**What this task involves:**
The answer must be an exact reproduction of the lines from the start of the records below through the line containing "let r := quantOne elem k true x eps", and nothing more.

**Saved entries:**
Segment Open

/-! ### One value (R228, R229) -/

/-- Of a value through the quantiser in feedback mode: y and the new error term carry the value and the old term, modulo 2^W; the new term is at most half of 2^k, and q has W − k bits. -/
theorem quantOne_spec {elem k : Nat} (x eps : Int) (hs : elem < 2) (hk : 1 ≤ k) (hk8 : k ≤ 8) :
    let r := quantOne elem k true x eps
    (2 ^ elemW elem : Int) ∣ (r.2.1 - x) + (r.2.2 - eps) ∧ r.2.2.natAbs ≤ 2 ^ (k - 1) ∧
      -(2 ^ (elemW elem - k - 1) : Int) ≤ r.1 ∧ r.1 < 2 ^ (elemW elem - k - 1) := by
  have hw : k < elemW elem := by
    have : 8 < elemW elem := by unfold elemW; split <;> decide
    omega
  have hpk : (2 : Int) ^ k = 2 * 2 ^ (k - 1) := by rw [← pow_succ', Nat.sub_add_cancel hk]
  have hsplit : (2 : Int) ^ elemW elem = 2 ^ (elemW elem - k) * 2 ^ k := by rw [← pow_add, Nat.sub_add_cancel hw.le]
  intro r
  obtain ⟨m, hm⟩ : ∃ m, m = shrRne (x + eps) k := ⟨_, rfl⟩
  have hr : r = (wrapB (elemW elem - k) m, wrapB (elemW elem) (wrapB (elemW elem - k) m * 2 ^ k), x + eps - m * 2 ^ k) := by
    simp [r, quantOne, Nat.pos_iff_ne_zero.mp hk, hm, wrapElem, elemSigned, hs]
  have hy := dvd_wrapB_sub (b := elemW elem) (by omega) (wrapB (elemW elem - k) m * 2 ^ k)
  have hq : (2 ^ elemW elem : Int) ∣ (wrapB (elemW elem - k) m - m) * 2 ^ k := by
    rw [hsplit]
    exact Int.mul_dvd_mul_right _ (dvd_wrapB_sub (by omega) m)
  have herr := divRne_error (x + eps) (b := 2 ^ k) (by positivity)
  rw [hr]
  refine ⟨?_, ?_, wrapB_bounds (by omega) m⟩
  · have hsum := Int.dvd_add hy hq
    rw [Int.sub_mul] at hsum
    convert hsum using 1
    ring
  · have herr' : 2 * (x + eps - m * 2 ^ k).natAbs ≤ 2 ^ k := by
      rw [hm, shrRne, Int.mul_comm (divRne _ _)]
      exact_mod_cast herr
    rw [show 2 ^ k = 2 * 2 ^ (k - 1) by exact_mod_cast hpk] at herr'
    exact Nat.le_of_mul_le_mul_left herr' (by decide)

/-! ### A run (R229) -/

/-- The quantiser's progress: q and y, newest first, and the error terms. -/
abbrev QuantAcc := List Int × List Int × Array Int

/-- One value of a run, by its place in the run. -/
def quantStep (elem k stride : Nat) (acc : QuantAcc) (xi : Int × Nat) : QuantAcc :=
  let r := quantOne elem k true xi.1 (acc.2.2.getD (xi.2 % stride) 0)
  (r.1 :: acc.1, r.2.1 :: acc.2.1, acc.2.2.setIfInBounds (xi.2 % stride) r.2.2)

theorem quantRun_eq_foldl (elem k stride : Nat) (xs : List Int) : quantRun elem k true stride xs [] =
    let r := xs.zipIdx.foldl (quantStep elem k stride) ([], [], Array.replicate stride 0)
    (r.1.reverse, r.2.1.reverse, r.2.2.toList) := by
  simp only [quantRun, List.nil_append, List.length_nil, Nat.sub_zero, List.toArray_replicate]
  rfl

/-- What the progress keeps after the values `xs`. -/
structure QuantKept (elem k stride : Nat) (xs : List Int) (acc : QuantAcc) : Prop where
  size : acc.2.2.size = stride
  count : acc.2.1.length = xs.length
  sum : (2 ^ elemW elem : Int) ∣ acc.2.1.sum - xs.sum + acc.2.2.toList.sum
  terms : ∀ e ∈ acc.2.2.toList, e.natAbs ≤ 2 ^ (k - 1)
  quants : ∀ q ∈ acc.1, -(2 ^ (elemW elem - k - 1) : Int) ≤ q ∧ q < 2 ^ (elemW elem - k - 1)

theorem QuantKept.start (elem k stride : Nat) : QuantKept elem k stride [] ([], [], Array.replicate stride 0) where
  size := by simp
  count := rfl
  sum := by simp
  terms := by simp +contextual
  quants := by simp

theorem QuantKept.step {elem k stride : Nat} {xs : List Int} {acc : QuantAcc} (h : QuantKept elem k stride xs acc) (x : Int) (i : Nat)
    (hs : elem < 2) (hk : 1 ≤ k) (hk8 : k ≤ 8) (hstr : 1 ≤ stride) :
    QuantKept elem k stride (xs ++ [x]) (quantStep elem k stride acc (x, i)) := by
  obtain ⟨qs, ys, es⟩ := acc
  obtain ⟨hsize, hcount, hsum, hterms, hquants⟩ := h
  simp only at hsize hcount hsum hterms hquants
  have hc : i % stride < es.toList.length := by rw [Array.length_toList, hsize]; exact Nat.mod_lt _ hstr
  obtain ⟨hy, he, hq⟩ := quantOne_spec x (es.getD (i % stride) 0) hs hk hk8
  have hold : es.getD (i % stride) 0 = es.toList[i % stride] := by
    rw [Array.getD_eq_getD_getElem?, Array.getElem?_eq_getElem (by simpa using hc)]
    rfl
  refine ⟨by simp [quantStep, hsize], by simp [quantStep, hcount], ?_, ?_, ?_⟩
  · simp only [quantStep, Array.toList_setIfInBounds, List.sum_cons, List.sum_append, List.sum_nil, List.sum_set', dif_pos hc]
    rw [hold] at hy ⊢
    convert Int.dvd_add hsum hy using 1
    ring
  · simp only [quantStep, Array.toList_setIfInBounds]
    intro e hmem
    rcases List.mem_or_eq_of_mem_set hmem with hmem | rfl
    · exact hterms e hmem
    · exact he
  · simp only [quantStep, List.forall_mem_cons]
    exact ⟨hq, hquants⟩

theorem QuantKept.run {elem k stride : Nat} (xs : List Int) (hs : elem < 2) (hk : 1 ≤ k) (hk8 : k ≤ 8) (hstr : 1 ≤ stride) :
    QuantKept elem k stride xs (xs.zipIdx.foldl (quantStep elem k stride) ([], [], Array.replicate stride 0)) := by
  induction xs using List.reverseRecOn with
  | nil => exact QuantKept.start elem k stride
  | append_singleton xs x ih =>
    rw [List.zipIdx_append, List.foldl_append]
    exact ih.step x _ hs hk hk8 hstr

theorem quantRun_conserves {elem k stride : Nat} (xs : List Int) (hs : elem < 2) (hk : 1 ≤ k) (hk8 : k ≤ 8) (hstr : 1 ≤ stride) :
    let r := quantRun elem k true stride xs []
    r.2.1.length = xs.length ∧ r.2.2.length = stride ∧ (r.2.1.sum - xs.sum + r.2.2.sum) % 2 ^ elemW elem = 0 ∧
      (∀ e ∈ r.2.2, e.natAbs ≤ 2 ^ (k - 1)) ∧ (∀ q ∈ r.1, -(2 ^ (elemW elem - k - 1) : Int) ≤ q ∧ q < 2 ^ (elemW elem - k - 1)) := by
  obtain ⟨hsize, hcount, hsum, hterms, hquants⟩ := QuantKept.run xs hs hk hk8 hstr
  rw [quantRun_eq_foldl]
  refine ⟨by simpa using hcount, by simpa using hsize, ?_, hterms, fun q hq => hquants q (List.mem_reverse.mp hq)⟩
  rw [List.sum_reverse]
  exact Int.emod_eq_zero_of_dvd hsum

end Sys2Proof.Machine
end

section
/-! SUPPORT. The coder's tokens read back (O55): runs of bits, a literal, a match, and a residual against its reference. -/

namespace Sys2Proof.Machine

/-! ### Runs of bits (R234) -/

theorem b2n_testBit (x n : Nat) : b2n (x.testBit n) = x / 2 ^ n % 2 := by
  have h2 : x / 2 ^ n % 2 = 0 ∨ x / 2 ^ n % 2 = 1 := by omega
  rw [Nat.testBit_eq_decide_div_mod_eq]
  rcases h2 with h2 | h2 <;> simp [b2n, h2]

theorem bitsOf_succ (n x : Nat) : bitsOf (n + 1) x = x.testBit n :: bitsOf n x := by
  simp only [bitsOf, List.range_succ_eq_map, List.map_cons, List.map_map, Nat.add_sub_cancel, Nat.sub_zero]
  congr 1
  exact List.map_congr_left fun i _ => by rw [Function.comp_apply, show n - i.succ = n - 1 - i by omega]

@[simp] theorem bitsOf_length (n x : Nat) : (bitsOf n x).length = n := by simp [bitsOf]

/-- Bits written most significant first spell the number, cut to their count. -/
theorem foldl_bitsOf (n x a : Nat) : (bitsOf n x).foldl (fun a b => 2 * a + b2n b) a = a * 2 ^ n + x % 2 ^ n := by
  induction n generalizing a with
  | zero => simp [bitsOf, Nat.mod_one]
  | succ n ih =>
    rw [bitsOf_succ, List.foldl_cons, ih, b2n_testBit, Nat.mod_pow_succ]
    ring

theorem takeBits_bitsOf (n x : Nat) (rest : List Bool) : takeBits n (bitsOf n x ++ rest) = some (x % 2 ^ n, rest) := by
  rw [takeBits, if_neg (by simp), List.take_left' (bitsOf_length n x), List.drop_left' (bitsOf_length n x), foldl_bitsOf]
  simp

/-- A run of ones that a zero ends before the count is reached. -/
theorem takeOnes_replicate {h n : Nat} (hn : h < n) (rest : List Bool) :
    takeOnes n (List.replicate h true ++ false :: rest) = (h, false :: rest) := by
  induction h generalizing n with
  | zero =>
    cases n with
    | zero => exact absurd hn (Nat.lt_irrefl 0)
    | succ n => rfl
  | succ h ih =>
    cases n with
    | zero => exact absurd hn (Nat.not_lt_zero _)
    | succ n => rw [List.replicate_succ, List.cons_append, takeOnes, ih (Nat.lt_of_succ_lt_succ hn)]

/-- A run of ones as long as the count. -/
theorem takeOnes_full (n : Nat) (rest : List Bool) : takeOnes n (List.replicate n true ++ rest) = (n, rest) := by
  induction n with
  | zero => simp [takeOnes]
  | succ n ih => rw [List.replicate_succ, List.cons_append, takeOnes, ih]

/-! ### Tokens (R233, R234) -/

/-- A literal: a short run of ones and the low bits, or the escape and all `b` bits. -/
theorem readRice_riceBits {b u : Nat} (a n : Nat) (rest : List Bool) (hu : u < 2 ^ b) :
    readRice b a n (riceBits b a n u ++ rest) = some (u, rest) := by
  unfold readRice riceBits
  extract_lets s
  by_cases hshort : u / 2 ^ s < 24
  · have hones : takeOnes 24 (List.replicate (u / 2 ^ s) true ++ [false] ++ bitsOf s u ++ rest) = (u / 2 ^ s, false :: (bitsOf s u ++ rest)) := by
      rw [List.append_assoc, List.append_assoc]
      exact takeOnes_replicate hshort _
    rw [if_pos hshort, hones]
    split
    · rename_i heq
      have := (Prod.mk.inj heq).1
      omega
    · rename_i heq
      obtain ⟨rfl, hrest⟩ := Prod.mk.inj heq
      obtain ⟨-, rfl⟩ := List.cons.inj hrest
      rw [takeBits_bitsOf, Option.map_some, Nat.div_add_mod']
    · rename_i heq
      cases (Prod.mk.inj heq).2
  · rw [if_neg hshort, List.append_assoc, takeOnes_full]
    exact (takeBits_bitsOf b u rest).trans (by rw [Nat.mod_eq_of_lt hu])

/-- A match: its length less 4, the bits of its distance, and the distance below its leading bit. -/
theorem readMatch_bits {l d : Nat} (rest : List Bool) (hl4 : 4 ≤ l) (hl : l ≤ 259) (hd0 : 0 < d) (hd : d < 2 ^ 15) :
    readMatch (bitsOf 8 (l - 4) ++ bitsOf 4 (bitLen d - 1) ++ bitsOf (bitLen d - 1) d ++ rest) = some (l, d, rest) := by
  have hlen : bitLen d - 1 = d.log2 := by simp [bitLen, Nat.ne_of_gt hd0]
  have hlog : d.log2 < 15 := (Nat.log2_lt (Nat.ne_of_gt hd0)).mpr hd
  have hlead : d / 2 ^ d.log2 = 1 := by
    have hle := Nat.log2_self_le (Nat.ne_of_gt hd0)
    have hlt := Nat.lt_log2_self (n := d)
    rw [Nat.pow_succ] at hlt
    exact Nat.div_eq_of_lt_le (by omega) (by omega)
  have hlow : 2 ^ d.log2 + d % 2 ^ d.log2 = d := by
    have := Nat.div_add_mod d (2 ^ d.log2)
    rw [hlead] at this
    omega
  rw [hlen, List.append_assoc, List.append_assoc]
  unfold readMatch
  rw [takeBits_bitsOf]
  dsimp only
  rw [takeBits_bitsOf, Nat.mod_eq_of_lt (show d.log2 < 2 ^ 4 by omega), Nat.mod_eq_of_lt (show l - 4 < 2 ^ 8 by omega)]
  dsimp only
  rw [takeBits_bitsOf, Option.map_some, hlow, Nat.sub_add_cancel hl4]

/-! ### Residuals (R231) -/

/-- The residual of a symbol is the wrapped difference that made it. -/
theorem resOf_symOf (b : Nat) (q ref : Int) : resOf (symOf b q ref) = wrapB b (q - ref) := by
  unfold symOf resOf
  extract_lets r
  split <;> split <;> omega

theorem symOf_lt {b : Nat} (hb : 0 < b) (q ref : Int) : symOf b q ref < 2 ^ b := by
  obtain ⟨hlo, hhi⟩ := wrapB_bounds hb (q - ref)
  have hpow : 2 ^ b = 2 * 2 ^ (b - 1) := by rw [← pow_succ', Nat.sub_add_cancel hb]
  have hcast : ((2 ^ (b - 1) : Nat) : Int) = 2 ^ (b - 1) := by push_cast; rfl
  unfold symOf
  extract_lets r
  rw [← hcast] at hlo hhi
  split <;> omega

Segment Closed

**Task solution:**
/-! ### One value (R228, R229) -/

/-- Of a value through the quantiser in feedback mode: y and the new error term carry the value and the old term, modulo 2^W; the new term is at most half of 2^k, and q has W − k bits. -/
theorem quantOne_spec {elem k : Nat} (x eps : Int) (hs : elem < 2) (hk : 1 ≤ k) (hk8 : k ≤ 8) :
    let r := quantOne elem k true x eps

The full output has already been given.